## ABOUT THIS EXERCISE:
All lines holding the word "Machine" should be located in the records and copied.

## EXERCISE DATA:

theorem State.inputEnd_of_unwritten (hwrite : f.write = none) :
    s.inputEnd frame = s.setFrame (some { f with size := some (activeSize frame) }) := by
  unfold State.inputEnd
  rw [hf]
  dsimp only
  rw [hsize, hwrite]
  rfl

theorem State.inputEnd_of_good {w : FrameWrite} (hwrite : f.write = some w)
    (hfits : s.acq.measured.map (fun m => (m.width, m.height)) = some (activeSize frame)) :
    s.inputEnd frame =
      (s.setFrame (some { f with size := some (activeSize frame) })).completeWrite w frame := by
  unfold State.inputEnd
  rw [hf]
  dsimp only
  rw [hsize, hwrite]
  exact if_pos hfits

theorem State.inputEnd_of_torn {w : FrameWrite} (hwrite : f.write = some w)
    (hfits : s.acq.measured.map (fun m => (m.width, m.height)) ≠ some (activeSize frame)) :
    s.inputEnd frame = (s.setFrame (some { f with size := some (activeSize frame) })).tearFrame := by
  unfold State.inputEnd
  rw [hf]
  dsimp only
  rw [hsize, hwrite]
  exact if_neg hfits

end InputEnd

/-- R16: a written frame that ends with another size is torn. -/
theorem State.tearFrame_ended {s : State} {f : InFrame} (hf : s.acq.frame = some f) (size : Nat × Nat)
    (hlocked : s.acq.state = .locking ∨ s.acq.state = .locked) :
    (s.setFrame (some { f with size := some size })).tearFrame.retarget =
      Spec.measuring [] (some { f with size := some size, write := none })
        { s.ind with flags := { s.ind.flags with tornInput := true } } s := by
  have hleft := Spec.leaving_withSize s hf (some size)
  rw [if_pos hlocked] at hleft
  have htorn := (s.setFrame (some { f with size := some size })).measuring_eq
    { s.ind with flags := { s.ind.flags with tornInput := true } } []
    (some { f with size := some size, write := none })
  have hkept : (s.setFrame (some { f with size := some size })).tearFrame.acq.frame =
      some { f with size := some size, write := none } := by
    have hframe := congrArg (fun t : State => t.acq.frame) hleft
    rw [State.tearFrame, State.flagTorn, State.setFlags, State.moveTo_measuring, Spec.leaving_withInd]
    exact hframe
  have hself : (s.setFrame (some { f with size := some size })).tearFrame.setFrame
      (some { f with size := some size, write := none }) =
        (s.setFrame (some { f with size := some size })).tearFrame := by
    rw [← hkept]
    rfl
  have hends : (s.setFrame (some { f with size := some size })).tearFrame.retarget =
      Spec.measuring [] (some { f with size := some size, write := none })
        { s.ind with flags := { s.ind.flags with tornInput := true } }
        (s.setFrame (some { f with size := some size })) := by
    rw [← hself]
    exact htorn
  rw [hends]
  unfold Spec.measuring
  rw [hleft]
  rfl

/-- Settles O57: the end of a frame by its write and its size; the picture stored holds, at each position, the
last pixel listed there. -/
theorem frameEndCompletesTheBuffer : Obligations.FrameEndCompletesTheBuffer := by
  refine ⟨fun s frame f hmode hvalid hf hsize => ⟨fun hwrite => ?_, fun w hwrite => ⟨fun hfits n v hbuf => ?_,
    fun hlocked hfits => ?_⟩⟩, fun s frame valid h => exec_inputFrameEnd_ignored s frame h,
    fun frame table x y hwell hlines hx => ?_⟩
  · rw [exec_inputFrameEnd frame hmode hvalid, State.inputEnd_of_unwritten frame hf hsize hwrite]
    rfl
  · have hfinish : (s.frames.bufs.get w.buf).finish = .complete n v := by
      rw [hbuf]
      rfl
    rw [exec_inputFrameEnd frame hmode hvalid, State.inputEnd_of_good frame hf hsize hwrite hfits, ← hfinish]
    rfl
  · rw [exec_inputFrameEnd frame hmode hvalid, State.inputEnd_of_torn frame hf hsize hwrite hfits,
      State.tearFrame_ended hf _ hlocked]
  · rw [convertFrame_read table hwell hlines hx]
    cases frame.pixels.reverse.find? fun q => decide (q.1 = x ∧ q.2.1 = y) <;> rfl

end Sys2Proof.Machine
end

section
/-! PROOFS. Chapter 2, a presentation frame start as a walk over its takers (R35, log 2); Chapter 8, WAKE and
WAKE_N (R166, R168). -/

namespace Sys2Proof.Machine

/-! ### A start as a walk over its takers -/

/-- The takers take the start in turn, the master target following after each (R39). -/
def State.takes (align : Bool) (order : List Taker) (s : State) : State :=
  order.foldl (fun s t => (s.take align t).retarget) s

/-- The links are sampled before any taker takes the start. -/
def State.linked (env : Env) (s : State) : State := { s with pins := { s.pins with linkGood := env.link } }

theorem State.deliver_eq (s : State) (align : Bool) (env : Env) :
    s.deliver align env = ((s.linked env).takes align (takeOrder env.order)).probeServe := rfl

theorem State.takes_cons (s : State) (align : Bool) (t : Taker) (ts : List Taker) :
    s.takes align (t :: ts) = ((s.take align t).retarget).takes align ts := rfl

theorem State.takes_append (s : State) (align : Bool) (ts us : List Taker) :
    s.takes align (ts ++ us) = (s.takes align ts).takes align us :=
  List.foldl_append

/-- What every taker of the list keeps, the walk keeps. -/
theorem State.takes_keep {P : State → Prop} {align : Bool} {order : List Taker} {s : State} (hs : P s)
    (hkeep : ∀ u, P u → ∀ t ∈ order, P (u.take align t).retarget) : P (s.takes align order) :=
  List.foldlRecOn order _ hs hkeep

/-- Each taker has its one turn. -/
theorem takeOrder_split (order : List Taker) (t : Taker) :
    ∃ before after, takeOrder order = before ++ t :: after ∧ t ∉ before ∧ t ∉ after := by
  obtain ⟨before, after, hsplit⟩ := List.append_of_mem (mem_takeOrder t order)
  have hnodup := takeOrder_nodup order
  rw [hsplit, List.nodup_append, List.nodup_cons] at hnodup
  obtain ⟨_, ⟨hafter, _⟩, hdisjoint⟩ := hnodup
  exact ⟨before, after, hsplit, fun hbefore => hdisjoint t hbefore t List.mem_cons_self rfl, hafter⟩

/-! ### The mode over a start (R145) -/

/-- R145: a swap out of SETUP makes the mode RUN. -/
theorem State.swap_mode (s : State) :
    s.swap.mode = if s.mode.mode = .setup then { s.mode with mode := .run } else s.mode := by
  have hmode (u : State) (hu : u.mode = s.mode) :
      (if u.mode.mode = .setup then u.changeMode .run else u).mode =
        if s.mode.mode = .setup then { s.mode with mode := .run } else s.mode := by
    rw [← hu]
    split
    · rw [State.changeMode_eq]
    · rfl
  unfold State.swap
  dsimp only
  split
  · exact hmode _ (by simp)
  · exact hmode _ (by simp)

...

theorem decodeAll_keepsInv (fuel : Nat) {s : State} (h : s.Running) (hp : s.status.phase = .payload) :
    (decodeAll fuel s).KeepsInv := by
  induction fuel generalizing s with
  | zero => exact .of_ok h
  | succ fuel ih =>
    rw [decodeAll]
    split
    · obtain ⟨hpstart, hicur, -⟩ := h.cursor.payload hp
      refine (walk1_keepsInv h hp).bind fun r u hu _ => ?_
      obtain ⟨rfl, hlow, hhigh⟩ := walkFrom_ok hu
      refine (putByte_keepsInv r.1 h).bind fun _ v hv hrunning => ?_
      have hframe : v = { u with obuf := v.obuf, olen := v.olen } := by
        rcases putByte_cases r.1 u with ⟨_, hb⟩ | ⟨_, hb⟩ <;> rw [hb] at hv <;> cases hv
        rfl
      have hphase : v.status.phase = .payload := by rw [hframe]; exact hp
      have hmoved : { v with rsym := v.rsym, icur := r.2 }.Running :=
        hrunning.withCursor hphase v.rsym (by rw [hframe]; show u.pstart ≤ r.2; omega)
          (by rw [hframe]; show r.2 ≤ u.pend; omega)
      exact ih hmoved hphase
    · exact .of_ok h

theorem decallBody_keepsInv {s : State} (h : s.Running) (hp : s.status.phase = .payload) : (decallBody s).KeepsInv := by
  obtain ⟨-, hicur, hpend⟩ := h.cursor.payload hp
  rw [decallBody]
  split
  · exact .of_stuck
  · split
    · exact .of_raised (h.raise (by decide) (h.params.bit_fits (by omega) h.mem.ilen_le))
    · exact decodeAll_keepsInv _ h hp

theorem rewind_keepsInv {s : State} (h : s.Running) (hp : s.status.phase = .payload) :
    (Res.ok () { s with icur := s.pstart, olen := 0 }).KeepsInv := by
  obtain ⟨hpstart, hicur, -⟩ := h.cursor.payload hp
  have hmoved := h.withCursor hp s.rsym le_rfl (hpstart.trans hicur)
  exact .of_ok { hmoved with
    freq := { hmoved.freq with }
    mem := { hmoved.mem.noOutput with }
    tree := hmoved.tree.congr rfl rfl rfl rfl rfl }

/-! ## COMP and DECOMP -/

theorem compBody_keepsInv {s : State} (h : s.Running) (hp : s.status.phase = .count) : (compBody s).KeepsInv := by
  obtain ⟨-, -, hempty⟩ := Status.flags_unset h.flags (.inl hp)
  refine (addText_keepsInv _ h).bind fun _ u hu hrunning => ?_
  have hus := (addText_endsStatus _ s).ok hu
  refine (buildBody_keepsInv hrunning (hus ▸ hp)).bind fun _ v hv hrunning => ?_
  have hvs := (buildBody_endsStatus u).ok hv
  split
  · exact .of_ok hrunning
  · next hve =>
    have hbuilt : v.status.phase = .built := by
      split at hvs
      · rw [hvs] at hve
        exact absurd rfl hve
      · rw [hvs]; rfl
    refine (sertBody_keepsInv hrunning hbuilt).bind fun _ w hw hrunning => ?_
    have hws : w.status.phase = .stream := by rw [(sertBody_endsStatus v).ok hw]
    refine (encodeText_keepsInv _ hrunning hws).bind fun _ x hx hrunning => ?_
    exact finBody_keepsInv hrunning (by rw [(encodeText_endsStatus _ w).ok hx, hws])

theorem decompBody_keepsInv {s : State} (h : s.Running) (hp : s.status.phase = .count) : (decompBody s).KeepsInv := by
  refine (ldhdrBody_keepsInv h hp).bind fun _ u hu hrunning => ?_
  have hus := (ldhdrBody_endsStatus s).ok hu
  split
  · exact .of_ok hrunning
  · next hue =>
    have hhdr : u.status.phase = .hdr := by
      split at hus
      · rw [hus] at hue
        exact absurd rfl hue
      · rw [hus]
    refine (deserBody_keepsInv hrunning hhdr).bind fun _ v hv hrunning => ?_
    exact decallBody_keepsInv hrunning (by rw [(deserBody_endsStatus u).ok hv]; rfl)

## WORKED SOLUTION:
end Sys2Proof.Machine
namespace Sys2Proof.Machine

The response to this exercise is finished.